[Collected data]
##############################

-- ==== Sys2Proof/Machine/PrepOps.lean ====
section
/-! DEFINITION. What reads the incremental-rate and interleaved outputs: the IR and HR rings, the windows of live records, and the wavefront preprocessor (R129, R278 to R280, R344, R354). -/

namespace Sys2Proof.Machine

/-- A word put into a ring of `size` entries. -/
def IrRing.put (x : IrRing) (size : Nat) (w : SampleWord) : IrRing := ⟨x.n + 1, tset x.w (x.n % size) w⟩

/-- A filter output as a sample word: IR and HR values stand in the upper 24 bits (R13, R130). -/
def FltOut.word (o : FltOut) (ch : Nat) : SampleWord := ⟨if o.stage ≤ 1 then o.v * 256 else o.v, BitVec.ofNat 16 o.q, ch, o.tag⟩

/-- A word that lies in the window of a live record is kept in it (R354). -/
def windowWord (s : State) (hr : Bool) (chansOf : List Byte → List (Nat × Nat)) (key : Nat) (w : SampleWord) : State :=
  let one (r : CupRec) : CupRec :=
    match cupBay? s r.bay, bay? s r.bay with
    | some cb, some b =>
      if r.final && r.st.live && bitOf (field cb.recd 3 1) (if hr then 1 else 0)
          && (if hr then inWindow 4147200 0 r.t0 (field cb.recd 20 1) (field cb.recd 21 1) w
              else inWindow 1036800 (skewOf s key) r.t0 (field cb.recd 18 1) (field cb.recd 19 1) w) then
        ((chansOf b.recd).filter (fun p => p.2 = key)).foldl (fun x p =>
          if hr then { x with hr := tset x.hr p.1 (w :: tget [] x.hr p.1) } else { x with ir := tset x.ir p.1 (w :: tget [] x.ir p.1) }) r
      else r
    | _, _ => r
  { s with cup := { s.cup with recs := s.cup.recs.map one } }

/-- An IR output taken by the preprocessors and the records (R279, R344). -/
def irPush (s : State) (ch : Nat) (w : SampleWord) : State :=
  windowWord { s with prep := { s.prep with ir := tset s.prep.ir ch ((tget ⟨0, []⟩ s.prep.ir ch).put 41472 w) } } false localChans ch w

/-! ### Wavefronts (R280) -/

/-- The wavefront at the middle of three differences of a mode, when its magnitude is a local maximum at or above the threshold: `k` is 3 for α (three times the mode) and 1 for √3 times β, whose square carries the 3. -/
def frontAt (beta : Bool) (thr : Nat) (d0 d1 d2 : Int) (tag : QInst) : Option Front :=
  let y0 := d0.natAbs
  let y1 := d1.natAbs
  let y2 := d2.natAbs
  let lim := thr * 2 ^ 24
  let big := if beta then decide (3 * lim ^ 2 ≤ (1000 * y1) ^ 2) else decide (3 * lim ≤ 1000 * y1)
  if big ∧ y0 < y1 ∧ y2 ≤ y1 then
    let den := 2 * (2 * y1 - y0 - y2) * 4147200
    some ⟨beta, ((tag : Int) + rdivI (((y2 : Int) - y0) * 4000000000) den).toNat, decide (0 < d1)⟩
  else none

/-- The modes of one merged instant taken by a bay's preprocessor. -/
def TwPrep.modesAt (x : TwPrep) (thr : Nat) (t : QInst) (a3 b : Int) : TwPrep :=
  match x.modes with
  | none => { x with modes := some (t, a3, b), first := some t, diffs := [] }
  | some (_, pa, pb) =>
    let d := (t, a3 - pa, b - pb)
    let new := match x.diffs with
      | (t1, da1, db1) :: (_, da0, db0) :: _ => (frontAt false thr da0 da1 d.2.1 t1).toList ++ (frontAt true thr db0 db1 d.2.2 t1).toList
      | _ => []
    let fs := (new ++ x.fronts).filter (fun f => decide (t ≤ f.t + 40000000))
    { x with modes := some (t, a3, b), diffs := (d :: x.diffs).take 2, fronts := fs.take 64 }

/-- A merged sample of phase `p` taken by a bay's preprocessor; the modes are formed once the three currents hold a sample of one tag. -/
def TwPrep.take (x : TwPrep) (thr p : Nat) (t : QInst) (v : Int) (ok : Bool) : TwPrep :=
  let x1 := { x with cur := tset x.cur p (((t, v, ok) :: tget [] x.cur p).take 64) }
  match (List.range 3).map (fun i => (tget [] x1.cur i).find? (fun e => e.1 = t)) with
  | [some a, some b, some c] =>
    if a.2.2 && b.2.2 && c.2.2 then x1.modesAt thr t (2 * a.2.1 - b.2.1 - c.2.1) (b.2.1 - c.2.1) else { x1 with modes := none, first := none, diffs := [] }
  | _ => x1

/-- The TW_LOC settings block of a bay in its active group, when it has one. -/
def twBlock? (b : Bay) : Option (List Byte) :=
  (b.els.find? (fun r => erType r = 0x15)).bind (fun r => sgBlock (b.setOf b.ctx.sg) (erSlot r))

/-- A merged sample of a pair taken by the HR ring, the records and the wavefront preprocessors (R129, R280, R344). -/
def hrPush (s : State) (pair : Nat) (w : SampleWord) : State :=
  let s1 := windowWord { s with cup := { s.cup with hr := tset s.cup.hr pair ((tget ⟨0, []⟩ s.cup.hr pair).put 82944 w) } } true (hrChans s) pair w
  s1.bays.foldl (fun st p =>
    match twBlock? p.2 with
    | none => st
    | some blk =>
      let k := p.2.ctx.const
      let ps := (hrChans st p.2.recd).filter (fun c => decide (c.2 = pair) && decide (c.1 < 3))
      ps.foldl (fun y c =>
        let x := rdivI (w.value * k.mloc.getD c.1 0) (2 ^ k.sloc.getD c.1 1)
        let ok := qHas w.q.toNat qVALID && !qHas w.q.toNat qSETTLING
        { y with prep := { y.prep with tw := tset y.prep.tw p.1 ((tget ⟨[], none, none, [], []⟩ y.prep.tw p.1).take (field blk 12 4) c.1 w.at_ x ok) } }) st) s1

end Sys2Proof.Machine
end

##############################

Your goal: From the records above, repeat exactly the lines from the one with "b, some c] =>" through the one with "def twBlock? (b", both included.

Reply to the exercise:
  | [some a, some b, some c] =>
    if a.2.2 && b.2.2 && c.2.2 then x1.modesAt thr t (2 * a.2.1 - b.2.1 - c.2.1) (b.2.1 - c.2.1) else { x1 with modes := none, first := none, diffs := [] }
  | _ => x1

/-- The TW_LOC settings block of a bay in its active group, when it has one. -/
def twBlock? (b : Bay) : Option (List Byte) :=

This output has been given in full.